Bahkan, lanjut Haidar, narasi yang beredar juga membanding-bandingkan sosok Kapolri Jenderal Listyo Sigit dengan Kapolri Jenderal Hoegeng.
“Kapolri Jenderal Listyo Sigit Prabowo disebut tidak bernyali mengusut Kasus Vina Cirebon. Sedangkan Kapolri Jenderal Hoegeng dinilai rela mempertaruhkan jabatannya demi pengusutan Kasus Sum Kuning,” ujar Haidar
Haidar menegaskan, Jenderal Hoegeng kehilangan jabatannya bukan semata-mata karena Kasus Sum Kuning, melainkan karena ketidakharmonisan hubungan antara Hoegeng dengan Soeharto jauh sebelum Hoegeng menjadi Kapolri dan Soeharto menjadi Presiden.

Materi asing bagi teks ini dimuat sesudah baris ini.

/-- `execute(n)` in Running and SingleStep, in full (R440 to R442): no budget runs nothing; else one step is made, and then the budget is met
and the call ends, or the call goes on with what is left of it; a fault of the step ends the call. It returns PC. A call that answers meets its
budget, or stopped, and overshoots by at most 7 cycles (R522). What Waiting and Stopped do is in `WaitAndStop`. -/
def Obligations.ExecuteMeetsBudget : Prop :=
  (∀ s : State, executeCall 0 s = .next s) ∧
  (∀ (n : Nat) (s t : State), 0 < n → runs s → s.ticks.toNat + n + 8 < 2 ^ 64 → step s = .next t →
    executeCall n s =
      if s.ticks.toNat + n ≤ t.ticks.toNat then .next t else executeCall (s.ticks.toNat + n - t.ticks.toNat) t) ∧
  (∀ (n : Nat) (s : State) (f : Fault), 0 < n → runs s → step s = .fault f → executeCall n s = .fault f) ∧
  (∀ (n : Nat) (s t : State), hostCall (.execute n) s = executeCall n s ∧ hostAnswer (.execute n) s t = .pc t.pc) ∧
  (∀ (n : Nat) (s t : State), s.ticks.toNat + n + 8 < 2 ^ 64 → executeCall n s = .next t →
    (t.mode = .stopped ∨ s.ticks.toNat + n ≤ t.ticks.toNat) ∧ t.ticks.toNat ≤ s.ticks.toNat + n + 7)

/-- Every instruction completes when both heads stand on the image, and costs base + page penalty + branch penalty cycles (R177, R430, R431). -/
def Obligations.EveryInstructionCompletes : Prop :=
  ∀ (i : Instr) (s : State), headsOnImage s.disk = true → ∃ t, exec i s = .next t ∧ t.ticks = s.ticks + BitVec.ofNat 64 (cost i s)

/-! Loads, stores, transfers. -/

/-- LDA, LDX, LDY (R200 to R202). -/
def Obligations.Loads : Prop :=
  let x : Byte → State → State := fun m s => { s with x := m, p := nz s.p m }
  let y : Byte → State → State := fun m s => { s with y := m, p := nz s.p m }
  AluForms .ldaIzx .ldaZp .ldaImm .ldaAbs .ldaIzy .ldaZpi .ldaZpx .ldaAby .ldaAbx 0xA0
    (fun m s => { s with a := m, p := nz s.p m }) ∧
  (∀ b, ReadForm (.ldxImm b) 0xA2 (.imm b) 2 false x) ∧ (∀ b, ReadForm (.ldxZp b) 0xA6 (.mem (.zp b)) 3 false x) ∧
  (∀ b, ReadForm (.ldxZpy b) 0xB6 (.mem (.zpy b)) 4 false x) ∧ (∀ w, ReadForm (.ldxAbs w) 0xAE (.mem (.abs w)) 4 false x) ∧
  (∀ w, ReadForm (.ldxAby w) 0xBE (.mem (.aby w)) 4 true x) ∧
  (∀ b, ReadForm (.ldyImm b) 0xA0 (.imm b) 2 false y) ∧ (∀ b, ReadForm (.ldyZp b) 0xA4 (.mem (.zp b)) 3 false y) ∧
  (∀ b, ReadForm (.ldyZpx b) 0xB4 (.mem (.zpx b)) 4 false y) ∧ (∀ w, ReadForm (.ldyAbs w) 0xAC (.mem (.abs w)) 4 false y) ∧
  (∀ w, ReadForm (.ldyAbx w) 0xBC (.mem (.abx w)) 4 true y)

/-- STA, STX, STY, STZ (R203 to R206): one write of the register or of 0x00, no page penalty, no flag. -/
def Obligations.Stores : Prop :=
  let a : State → Byte := fun s => s.a
  let x : State → Byte := fun s => s.x
  let y : State → Byte := fun s => s.y
  let z : State → Byte := fun _ => 0x00
  (∀ b, StoreForm (.staZp b) 0x85 (.zp b) 3 a) ∧ (∀ b, StoreForm (.staZpx b) 0x95 (.zpx b) 4 a) ∧
  (∀ w, StoreForm (.staAbs w) 0x8D (.abs w) 4 a) ∧ (∀ w, StoreForm (.staAbx w) 0x9D (.abx w) 5 a) ∧
  (∀ w, StoreForm (.staAby w) 0x99 (.aby w) 5 a) ∧ (∀ b, StoreForm (.staIzx b) 0x81 (.izx b) 6 a) ∧
  (∀ b, StoreForm (.staIzy b) 0x91 (.izy b) 6 a) ∧ (∀ b, StoreForm (.staZpi b) 0x92 (.zpi b) 5 a) ∧
  (∀ b, StoreForm (.stxZp b) 0x86 (.zp b) 3 x) ∧ (∀ b, StoreForm (.stxZpy b) 0x96 (.zpy b) 4 x) ∧
  (∀ w, StoreForm (.stxAbs w) 0x8E (.abs w) 4 x) ∧
  (∀ b, StoreForm (.styZp b) 0x84 (.zp b) 3 y) ∧ (∀ b, StoreForm (.styZpx b) 0x94 (.zpx b) 4 y) ∧
  (∀ w, StoreForm (.styAbs w) 0x8C (.abs w) 4 y) ∧
  (∀ b, StoreForm (.stzZp b) 0x64 (.zp b) 3 z) ∧ (∀ b, StoreForm (.stzZpx b) 0x74 (.zpx b) 4 z) ∧
  (∀ w, StoreForm (.stzAbs w) 0x9C (.abs w) 4 z) ∧ (∀ w, StoreForm (.stzAbx w) 0x9E (.abx w) 5 z)

/-- The register transfers and the register increments and decrements (R207 to R212, R263 to R266). -/
def Obligations.RegisterOnly : Prop :=
  PlainForm .tax 0xAA 2 (fun s => { s with x := s.a, p := nz s.p s.a }) ∧
  PlainForm .tay 0xA8 2 (fun s => { s with y := s.a, p := nz s.p s.a }) ∧
  PlainForm .txa 0x8A 2 (fun s => { s with a := s.x, p := nz s.p s.x }) ∧
  PlainForm .tya 0x98 2 (fun s => { s with a := s.y, p := nz s.p s.y }) ∧
  PlainForm .tsx 0xBA 2 (fun s => { s with x := s.sp, p := nz s.p s.sp }) ∧
  PlainForm .txs 0x9A 2 (fun s => { s with sp := s.x }) ∧
  PlainForm .inx 0xE8 2 (fun s => { s with x := s.x + 1, p := nz s.p (s.x + 1) }) ∧
  PlainForm .iny 0xC8 2 (fun s => { s with y := s.y + 1, p := nz s.p (s.y + 1) }) ∧
  PlainForm .dex 0xCA 2 (fun s => { s with x := s.x - 1, p := nz s.p (s.x - 1) }) ∧
  PlainForm .dey 0x88 2 (fun s => { s with y := s.y - 1, p := nz s.p (s.y - 1) })

/-! Stack. -/

/-- PHP, PHA, PHX, PHY (R230, R232 to R235): one byte written at 0x0100 | SP, then SP decremented; PHP pushes bits 4 and 5 as 1. -/
def Obligations.Pushes : Prop :=
  let push1 : Byte → State → State := fun v s =>
    { s with ram := s.ram.store (zeroBank s.sw) (0x100 + s.sp.toNat) v, sp := s.sp - 1 }
  PlainForm .php 0x08 3 (fun s => push1 (statusByteOf { s.p with b := true }) s) ∧
  PlainForm .pha 0x48 3 (fun s => push1 s.a s) ∧
  PlainForm .phx 0xDA 3 (fun s => push1 s.x s) ∧
  PlainForm .phy 0x5A 3 (fun s => push1 s.y s)

/-- PLA, PLX, PLY, PLP (R230, R236 to R239): SP incremented, then one byte read at 0x0100 | SP. -/
def Obligations.Pulls : Prop :=
  PlainForm .pla 0x68 4 (fun s => { s with sp := s.sp + 1, a := stackByte (s.sp + 1) s, p := nz s.p (stackByte (s.sp + 1) s) }) ∧
  PlainForm .plx 0xFA 4 (fun s => { s with sp := s.sp + 1, x := stackByte (s.sp + 1) s, p := nz s.p (stackByte (s.sp + 1) s) }) ∧
  PlainForm .ply 0x7A 4 (fun s => { s with sp := s.sp + 1, y := stackByte (s.sp + 1) s, p := nz s.p (stackByte (s.sp + 1) s) }) ∧
  (Instr.plp.opcode = 0x28 ∧ ∀ s, ∃ p : Status,
    exec .plp s = .next ({ s with sp := s.sp + 1, p := p }.tick 4) ∧ statusByteOf p = stackByte (s.sp + 1) s ||| 0x20)

/-! Arithmetic. -/

/-- ADC, binary and decimal (R251, R252). -/
def Obligations.AddWithCarry : Prop :=
  AluForms .adcIzx .adcZp .adcImm .adcAbs .adcIzy .adcZpi .adcZpx .adcAby .adcAbx 0x60 adcEffect

/-- SBC, binary and decimal (R253, R255). -/
def Obligations.SubtractWithBorrow : Prop :=
  AluForms .sbcIzx .sbcZp .sbcImm .sbcAbs .sbcIzy .sbcZpi .sbcZpx .sbcAby .sbcAbx 0xE0 sbcEffect

/-- On BCD operands ADC gives the digits of the decimal sum and its carry, and SBC the digits of the decimal difference and no borrow
(R252, R254, R255). -/
def Obligations.BcdDigits : Prop :=
  ∀ (m n : Nat) (s : State), m < 100 → n < 100 → s.p.d = true → s.a = bcd m →
    (∃ t, exec (.adcImm (bcd n)) s = .next t ∧ t.a = bcd ((m + n + bit s.p.c) % 100) ∧ t.p.c = decide (100 ≤ m + n + bit s.p.c)) ∧
    (∃ t, exec (.sbcImm (bcd n)) s = .next t ∧ t.a = bcd ((m + 100 - n - (1 - bit s.p.c)) % 100) ∧
      t.p.c = decide (n + (1 - bit s.p.c) ≤ m))

/-- `CLC; ADC #m; SEC; SBC #m` in decimal mode gives A back, and leaves C = 0 exactly when the ADC carried (R257). -/
def Obligations.BcdRoundTrip : Prop :=
  ∀ (k n : Nat) (s : State), k < 100 → n < 100 → s.p.d = true → s.a = bcd k →
    ∃ s1 s2 s3 s4, exec .clc s = .next s1 ∧ exec (.adcImm (bcd n)) s1 = .next s2 ∧ exec .sec s2 = .next s3 ∧
      exec (.sbcImm (bcd n)) s3 = .next s4 ∧ s4.a = s.a ∧ s4.p.c = !s2.p.c

/-- CMP, CPX, CPY (R258 to R260). -/
def Obligations.Compares : Prop :=
  AluForms .cmpIzx .cmpZp .cmpImm .cmpAbs .cmpIzy .cmpZpi .cmpZpx .cmpAby .cmpAbx 0xC0 (compareEffect (fun s => s.a)) ∧
  (∀ b, ReadForm (.cpxImm b) 0xE0 (.imm b) 2 false (compareEffect (fun s => s.x))) ∧
  (∀ b, ReadForm (.cpxZp b) 0xE4 (.mem (.zp b)) 3 false (compareEffect (fun s => s.x))) ∧
  (∀ w, ReadForm (.cpxAbs w) 0xEC (.mem (.abs w)) 4 false (compareEffect (fun s => s.x))) ∧
  (∀ b, ReadForm (.cpyImm b) 0xC0 (.imm b) 2 false (compareEffect (fun s => s.y))) ∧
  (∀ b, ReadForm (.cpyZp b) 0xC4 (.mem (.zp b)) 3 false (compareEffect (fun s => s.y))) ∧
  (∀ w, ReadForm (.cpyAbs w) 0xCC (.mem (.abs w)) 4 false (compareEffect (fun s => s.y)))

/-- INC and DEC (R261, R262). -/
def Obligations.IncDec : Prop :=
  let inc : State → Byte → Byte × Status := fun s m => (m + 1, nz s.p (m + 1))
  let dec : State → Byte → Byte × Status := fun s m => (m - 1, nz s.p (m - 1))
  AccForm .incAcc 0x1A inc ∧ (∀ b, ModifyForm (.incZp b) 0xE6 (.zp b) 5 false inc) ∧
  (∀ b, ModifyForm (.incZpx b) 0xF6 (.zpx b) 6 false inc) ∧ (∀ w, ModifyForm (.incAbs w) 0xEE (.abs w) 6 false inc) ∧
  (∀ w, ModifyForm (.incAbx w) 0xFE (.abx w) 7 false inc) ∧
  AccForm .decAcc 0x3A dec ∧ (∀ b, ModifyForm (.decZp b) 0xC6 (.zp b) 5 false dec) ∧
  (∀ b, ModifyForm (.decZpx b) 0xD6 (.zpx b) 6 false dec) ∧ (∀ w, ModifyForm (.decAbs w) 0xCE (.abs w) 6 false dec) ∧
  (∀ w, ModifyForm (.decAbx w) 0xDE (.abx w) 7 false dec)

Menurut Haidar, ada pertentangan antara prinsip ketegasan dan kejujuran Hoegeng dengan Soeharto dalam kasus penyelundupan tekstil yang menyeret Ibu Tien dan kasus penyelundupan mobil mewah yang menyeret Robby Tjahjadi.
“Pertentangan prinsip itu melahirkan ketidakharmonisan yang berimbas pada penanganan Kasus Sum Kuning yang dioper ke lembaga lain. Akhirnya, Kapolri Jenderal Hoegeng kehilangan jabatannya dan ketidakharmonisan itu berlanjut bahkan setelah Jenderal Hoegeng tidak lagi menjabat sebagai Kapolri,” beberapa Haidar.
Haidar pun berkesimpulan, Kapolri Jenderal Hoegeng kehilangan jabatannya bukan Kasus Sum Kuning, tapi karena tidak harmonis dengan Presiden Soeharto.
“Kalau di Kasus Vina Cirebon, Kapolri Jenderal Listyo Sigit dan Presiden Jokowi sangat harmonis dan tidak ada masalah. Keduanya punya komitmen yang sama dalam penegakan hukum,” pungkas Haidar Alwi.